In 1959 Hills had lobbied Nehru to approve a government in exile for the Dalai Lama fleeing persecution in Tibet and to grant full refugee status to exiled Tibetans. He had become connected to the Tibetans through his study of Buddhism and in 1960 provided funding for the Young Lama's Home School in Dalhousie, Himachal Pradesh founded by his English friend Freda Bedi, one of Gandhi's handpicked satyagrahis who became Gelongma Karma Kechog Palmo, the first Western woman to take ordination in Tibetan Buddhism. Freda Bedi is the mother of film and television star Kabir Bedi. In 1968 Hills contributed to Freda Bedi's building of the Karma Drubgyu Thargay Ling nunnery at Tilokpur in the Kangra Valley and helped organize her journey to the West with the 16th Gyalwa Karmapa, Rangjung Rigpe Dorje in 1974.

When Hills arrived in India, he found Nehru besieged by border disputes with China and discussion inevitably turned to Hills' theories of conflict resolution and how to avoid war. Their connection also evolved out of the fact that India was experiencing famine in some states. With dependence on wheat shipments from the United States, Hills helped lobby President Lyndon Johnson for an increase in wheat aid, which was granted. But when Hills mentioned his research with algae as a food source, then Nehru became interested and offered to support cultivation in India.

While in New Delhi, Hills spent time with the prime minister at Teen Murti Bhavan, enjoying Jawaharlal Nehru's rose gardens and meeting his daughter Indira Gandhi. Hills was the guest of Indian industrialist G.D. Birla, where on his first day in India, he had met Swami Shantananda, a sage and a politically connected guru with whom Hills would travel throughout India for two years, much like a roaming sanyassin. On one of his "pilgrimages", Hills was taken by Shantanananda and Nehru's Parliamentary Secretary S.D. Upadhyaya to Brindavan for a private audience with India's highest female yogini Sri Anandamayi Ma, from whom he felt a "genuine sublime holiness" and received one of the most significant blessings in his life.

In Patna, Bihar, Hills, along with Raynor Johnson, were the only Europeans to attend the 1961 Science & Spirituality Conference, where seeds were sown for Hills' decade of cooperation with hundreds of Indian scientists and yogis, many of whom eventually journeyed to visit Hills' centres in the West and who comprised many of the delegates for a 1970 Yoga conference Hills staged in New Delhi.

In 1963, the Sri Aurobindo Ashram and Gandhi Peace Foundation sponsored another conference in Patna, hosted by Rajendra Prasad, Mahatma Gandhi's longtime right-hand disciple and first President of India. Prasad was supposed to speak at the conference but became ill, and Hills' guru Shantananda was leading prayers for him every day at the Sadaqat Ashram in Patna. Prasad requested to meet Hills, whose goals for World Union he had heard about from Nehru. Hills considered Prasad the most spiritual of the founders of Independent India, and their meeting was a profound encounter in which Prasad gave his blessing for Hills' global endeavors, but then the president lost consciousness, tightly holding onto Hills' hand.

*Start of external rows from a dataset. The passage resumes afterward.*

theorem movl (o : MovlOps) : Statement (.movl o) := fun h rest => by
  have p := parts h
  obtain ⟨d, a, l⟩ := o
  by_cases ha : a = 0xFF
  · subst ha
    show decode (encAWord 0x1E 1 d 0xFF 0xF0 :: l.extractLsb' 0 32 :: l.extractLsb' 32 32 :: rest) = .ok (_, 3)
    simp [decode, wMaj_encAWord, wS_encAWord, wD_encAWord, wA_encAWord, wB_encAWord, fmtOf, decodeA, words l]
    exact accept_ok p.1 p.2.2
  · have w : (a == 0xFF || l == 0) = true := p.1
    have hb : (a == 0xFF) = false := by simpa using ha
    rw [hb, Bool.false_or, beq_iff_eq] at w
    subst w
    have he : encode (.movl ⟨d, a, 0⟩) = [encAWord 0x1E 1 d a 0xF0] := by
      show encAWord 0x1E 1 d a 0xF0 :: (if (a == 0xFF) = true then _ else []) = _
      rw [hb]; rfl
    have ha' : ¬ a = 255#8 := ha
    rw [he]
    simp [decode, wMaj_encAWord, wS_encAWord, wD_encAWord, wA_encAWord, wB_encAWord, fmtOf, decodeA, ha']
    exact accept_ok p.1 p.2.2

theorem movi (o : MoviOps) : Statement (.movi o) := fun h rest => by
  have p := parts h
  have hm : wMaj (BitVec.ofNat 6 0x1D ++ o.d ++ o.imm) = 0x1D := by
    unfold wMaj
    erw [extract_append_hi _ _ (by decide), extract_append_hi _ _ (by decide), extract_self]; rfl
  have hd : wD (BitVec.ofNat 6 0x1D ++ o.d ++ o.imm) = o.d := by
    unfold wD
    erw [extract_append_hi _ _ (by decide), extract_append_lo _ _ (by decide), extract_self]
  have hi : wA (BitVec.ofNat 6 0x1D ++ o.d ++ o.imm) ++ wImm (BitVec.ofNat 6 0x1D ++ o.d ++ o.imm) = o.imm := by
    unfold wA wImm
    erw [extract_append_lo _ _ (by decide), extract_append_lo _ _ (by decide)]
    exact halves o.imm
  show decode ((BitVec.ofNat 6 0x1D ++ o.d ++ o.imm) :: rest) = .ok (_, 1)
  simp only [decode, hm, fmtOf, decodeI, hd, hi, beq_self_eq_true, if_true]
  exact accept_ok p.1 p.2.2

theorem mpop (d : BitVec 8) (a : BitVec 4) : Statement (.mpop d a) := fun h rest => by
  have p := parts h
  show decode (encAWord 0x1E 2 d (a.setWidth 8) 0xF0 :: rest) = .ok (_, 1)
  simp [decode, wMaj_encAWord, wS_encAWord, wD_encAWord, wA_encAWord, wB_encAWord, fmtOf, decodeA, narrow_self, accept_ok p.1 p.2.2]
  omega

theorem mnot (d a : BitVec 4) : Statement (.mnot d a) := fun h rest => by
  have p := parts h
  show decode (encAWord 0x1E 3 (d.setWidth 8) (a.setWidth 8) 0xF0 :: rest) = .ok (_, 1)
  simp [decode, wMaj_encAWord, wS_encAWord, wD_encAWord, wA_encAWord, wB_encAWord, fmtOf, decodeA, narrow_self, accept_ok p.1 p.2.2]
  omega

theorem mand (d a b : BitVec 4) : Statement (.mand d a b) := fun h rest => by
  have p := parts h
  show decode (encAWord 0x1F 0 (d.setWidth 8) (a.setWidth 8) (b.setWidth 8) :: rest) = .ok (_, 1)
  simp [decode, wMaj_encAWord, wS_encAWord, wD_encAWord, wA_encAWord, wB_encAWord, fmtOf, decodeA, narrow_self, accept_ok p.1 p.2.2]
  omega

theorem mor (d a b : BitVec 4) : Statement (.mor d a b) := fun h rest => by
  have p := parts h
  show decode (encAWord 0x1F 1 (d.setWidth 8) (a.setWidth 8) (b.setWidth 8) :: rest) = .ok (_, 1)
  simp [decode, wMaj_encAWord, wS_encAWord, wD_encAWord, wA_encAWord, wB_encAWord, fmtOf, decodeA, narrow_self, accept_ok p.1 p.2.2]
  omega

theorem mxor (d a b : BitVec 4) : Statement (.mxor d a b) := fun h rest => by
  have p := parts h
  show decode (encAWord 0x1F 2 (d.setWidth 8) (a.setWidth 8) (b.setWidth 8) :: rest) = .ok (_, 1)
  simp [decode, wMaj_encAWord, wS_encAWord, wD_encAWord, wA_encAWord, wB_encAWord, fmtOf, decodeA, narrow_self, accept_ok p.1 p.2.2]
  omega
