-- ==== Sys2Proof/Tests/Slice0.lean ====
section
/-! SUPPORT. Tests: the well-formedness smoke, decoded words written out from the layouts of R135, one small step for points that
are easily misread, and for every statement with hypotheses a state and operands that meet them. -/

set_option Elab.async false

namespace Sys2Proof.Tests
open Sys2Proof Sys2Proof.Machine

/-! ### Helpers -/

/-- A group of 32 lanes of a block of its own on core 0 is issuing, at the end of a clause (the group, block, launch, cluster and
context that a placed program has, log 2). -/
def lab : State := { State.reset.withProgram [] with issuer := some (128, 0), agenda := [] }

/-- The same with a change of the group. -/
def labG (f : Group → Group) : State := lab.modGroup 128 f

/-- The program of queue 0, of context 1, is issuing, at the end of a clause. -/
def labQ : State :=
  { (lab.setGroup 0 { (queueProgram 0 1 0x1000 0) with
      splits := [(0, { (freshSplit 0x1004 1 none .no) with clause := some { hdr := 0x1000, words := [], pos := 0, drain := false } })] }).modQueue 0
      (fun k => { k with en := true, run := true, ctx := 1, entry := 0x1000 }) with issuer := some (0, 0) }

/-- What the executing split of a state meets. -/
def met (s : State) (p : Ex → Bool) : Bool :=
  match s.ex? with
  | some x => p x
  | none => false

/-- What a step's or an instruction's answer meets: it is a next state, and that state meets a test. -/
def after (o : Out) (p : State → Bool) : Bool :=
  match o with
  | .next t => p t
  | _ => false

/-- Whether a computation of an engine has a result that meets a test. -/
def yields {ε α : Type} (r : Except ε α) (p : α → Bool) : Bool :=
  match r with
  | .ok v => p v
  | .error _ => false

/-- A field-by-field E instruction. -/
def e (d a b c : BitVec 8) (minor : BitVec 16) : EOps := ⟨d, a, b, c, 0, minor, 0⟩


/-! ### The witnesses of the statements: states and operands that meet their premises, clause by clause -/

/-- A state in which one ALU instruction is admitted and another refused. -/
def both (s : State) (a b : Alu) : Bool := met s fun x => !a.refused x.g && b.refused x.g

/-- The same with two register blocks: v0 to v15. -/
def labS : State := labG fun g => { g with rblk := 2 }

== Microalgae International ==
In earlier travels from Jamaica to Japan, Hills had formed an aquaculture research company with his friend and colleague, biologist Dr Hiroshi Nakamura, Dean of Tokyo Women's University. Dr Nakamura was a noted scientist and a colleague of Emperor Hirohito (himself a marine biologist) who asked Nakamura to research alternative food sources for Japan after the bombings of Hiroshima and Nagasaki had devastated food supplies. The goal of Hills and Nakmura's organization Microalgae International Union, was to develop strains of algae as a way of harnessing the sun's energy for biofuels and human nutrition and as a solution to World Hunger. Presented with M.I.U.'s feasibility studies, Indian Prime Minister Jawaharlal Nehru endorsed Hills' proposal for bringing the cultivation of protein-rich Chlorella algae to the villages of India.

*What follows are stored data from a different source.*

/-- A binary32 between two non-negative bounds; zero counts as not below a zero bound. NaN and infinities are refused (R73). -/
def f32Legal (lo hi v : Nat) : Bool :=
  if 0x80000000 ≤ v then v == 0x80000000 && lo == 0 else lo ≤ v && v ≤ hi && v < 0x7F800000

/-- The value is legal for its type and its object (R73). The length is checked before. -/
def valueLegal (r : ObjRow) (v : Bytes) : Bool :=
  let n := leNat v
  (match r.ty with
   | .bool => n ≤ 1
   | .f32 => n % 0x80000000 < 0x7F800000
   | .str => v.all printable
   | _ => true) &&
  (match r.legal with
   | .any => true
   | .range lo hi => lo ≤ n && n ≤ hi
   | .oneOf xs => xs.contains n
   | .offOr lo hi => n == 0 || (lo ≤ n && n ≤ hi)
   | .period => 256 ≤ n && n ≤ 65536 && n % 64 == 0
   | .mask m => n &&& m == n
   | .deviceOrNone => n ≤ 32767 || n == 0xFFFF
   | .f32 lo hi => f32Legal lo hi n
   | .fixed k => v.length == k
   | .upTo k e => v.length % e == 0 && v.length ≤ k * e)

/-- The value's length fits the type (R73, R91). -/
def lengthLegal (r : ObjRow) (v : Bytes) : Bool :=
  match r.ty with
  | .str => 1 ≤ v.length && v.length ≤ 64
  | .domain => (match r.legal with
    | .fixed k => v.length == k
    | .upTo k e => v.length % e == 0 && v.length ≤ k * e
    | _ => true)
  | t => v.length == (t.size).getD 0

/-- The largest length a DOMAIN may take (R91). -/
def domainLimit (r : ObjRow) : Nat :=
  match r.legal with
  | .fixed k => k
  | .upTo k e => k * e
  | _ => 0xFFFFFFFF

/-- Module-scope objects (R400). -/
def moduleScope (index : Nat) : Bool :=
  [0x110C, 0x1201, 0x1203, 0x1288, 0x1402, 0x2503, 0x2507, 0x2540, 0x2805, 0x2807, 0x290D, 0x2983, 0x2B02, 0x3B01, 0x3B02,
   0x3001, 0x3005, 0x3902, 0x3905, 0x3C01, 0x6800].contains index ||
  (0x1300 ≤ index && index ≤ 0x13FF) || (0x2700 ≤ index && index ≤ 0x27FF) || (0x3700 ≤ index && index ≤ 0x37FF) ||
  (0x2901 ≤ index && index ≤ 0x2904) || (0x2A00 ≤ index && index ≤ 0x2AFF) || (0x3A00 ≤ index && index ≤ 0x3AFF) ||
  (0x2F00 ≤ index && index ≤ 0x2FFF) || (0x3500 ≤ index && index ≤ 0x35FF) || (0x3601 ≤ index && index ≤ 0x3603) ||
  (0x3801 ≤ index && index ≤ 0x3803)

/-- The value of an object in a table of values, or its default. -/
def valueIn (objs : KMap Bytes) (r : ObjRow) (sub : Nat) : Bytes := (kget objs (objKey r.index sub)).getD (dfltBytes r sub)

/-- The SHA-256 of 3,149,824 zero bytes: the hash of curve tables that are all empty (R248, R400). -/
def emptyCurvesDigest : Bytes := be 32 0x66aea0d6a778e391a8945ff2e22d6e4622aa969474340d71d82745e3dd2ccbc1

/-- The SHA-256 of 262,144 zero bytes: the hash of a parameter group table with no group (R400). -/
def emptyGroupsDigest : Bytes := be 32 0x8a39d2abd3999ab73c34db2476849cddf303ce389b35826850f9a700589b4a90

/-- The hash of a DOMAIN's contents as it enters a digest. -/
def domainDigest (objs : KMap Bytes) (r : ObjRow) (sub : Nat) : Bytes :=
  match kget objs (objKey r.index sub) with
  | some v => sha256 v
  | none => if r.index = 0x6401 then emptyCurvesDigest else if r.index = 0x6400 then emptyGroupsDigest else sha256 (dfltBytes r sub)

/-- One record of a digest: index, subindex, type code, length and value (R400). -/
def digestRecord (objs : KMap Bytes) (withValue : Bool) (r : ObjRow) (sub : Nat) : Bytes :=
  let v := if !withValue then [] else if r.ty == .domain then domainDigest objs r sub else valueIn objs r sub
  le 2 r.index ++ le 1 sub ++ le 1 r.ty.code ++ le 4 v.length ++ v

/-- The set of an object is sealed (R84). -/
def sealedIn (objs : KMap Bytes) (index : Nat) : Bool :=
  match objectSet index with
  | some k => leNat ((kget objs (objKey 0x15F0 k)).getD []) == 1
  | none => false

/-- The objects that enter the digests: every sealed RWF object and every P object except 1211.00 and 6700.00 (R84, R400). -/
def inDigest (objs : KMap Bytes) (r : ObjRow) : Bool :=
  (r.persist || (r.access == .rwf && sealedIn objs r.index)) && r.index != 0x1211 && r.index != 0x6700

/-- The instances of a row; the seals stand only at set numbers (R84). -/
def instances (r : ObjRow) : List Nat :=
  ((List.range (r.last + 1 - r.first)).map (· + r.first)).filter (fun sub => r.index != 0x15F0 || isSetNumber sub)

/-- The record sequence over the objects of a scope. -/
def digestRecords (objs : KMap Bytes) (module : Bool) : Bytes :=
  (objRows.filter (fun r => inDigest objs r && (!module || moduleScope r.index))).flatMap
    (fun r => (instances r).flatMap (fun sub => digestRecord objs (module || !moduleScope r.index) r sub))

With India's Home Minister, Gulzari Lal Nanda, Hills had co-founded the Institute of Psychic and Spiritual Research in New Delhi. A devout Gandhian, Nanda feared social upheaval and possible communal violence if poor and hungry villagers started migrating to India's cities so he threw his support behind Hills' plan for developing rural economies via small footprint aquaculture that could help villages become sustainable. A detailed plan for a pilot project in the Rann of Kutch was approved by the Indian government. However, the initiative became mired in bureaucracy when Nehru died in 1964. Nanda became acting prime minister but only until the new Prime Minister Lal Bahadur Shastri was nominated to succeed Nehru. Shastri continued working with Hills and had his staff prepare a budget request for Parliament to fund the chlorella algae project. However, because it competed with traditional agricultural interests, the aquaculture project became victim to political jockeying as well as an outbreak of war with Pakistan. With Shastri's mysterious death at the 1966 India-Pakistan peace conference in Tashkent, the project lost its key sponsor.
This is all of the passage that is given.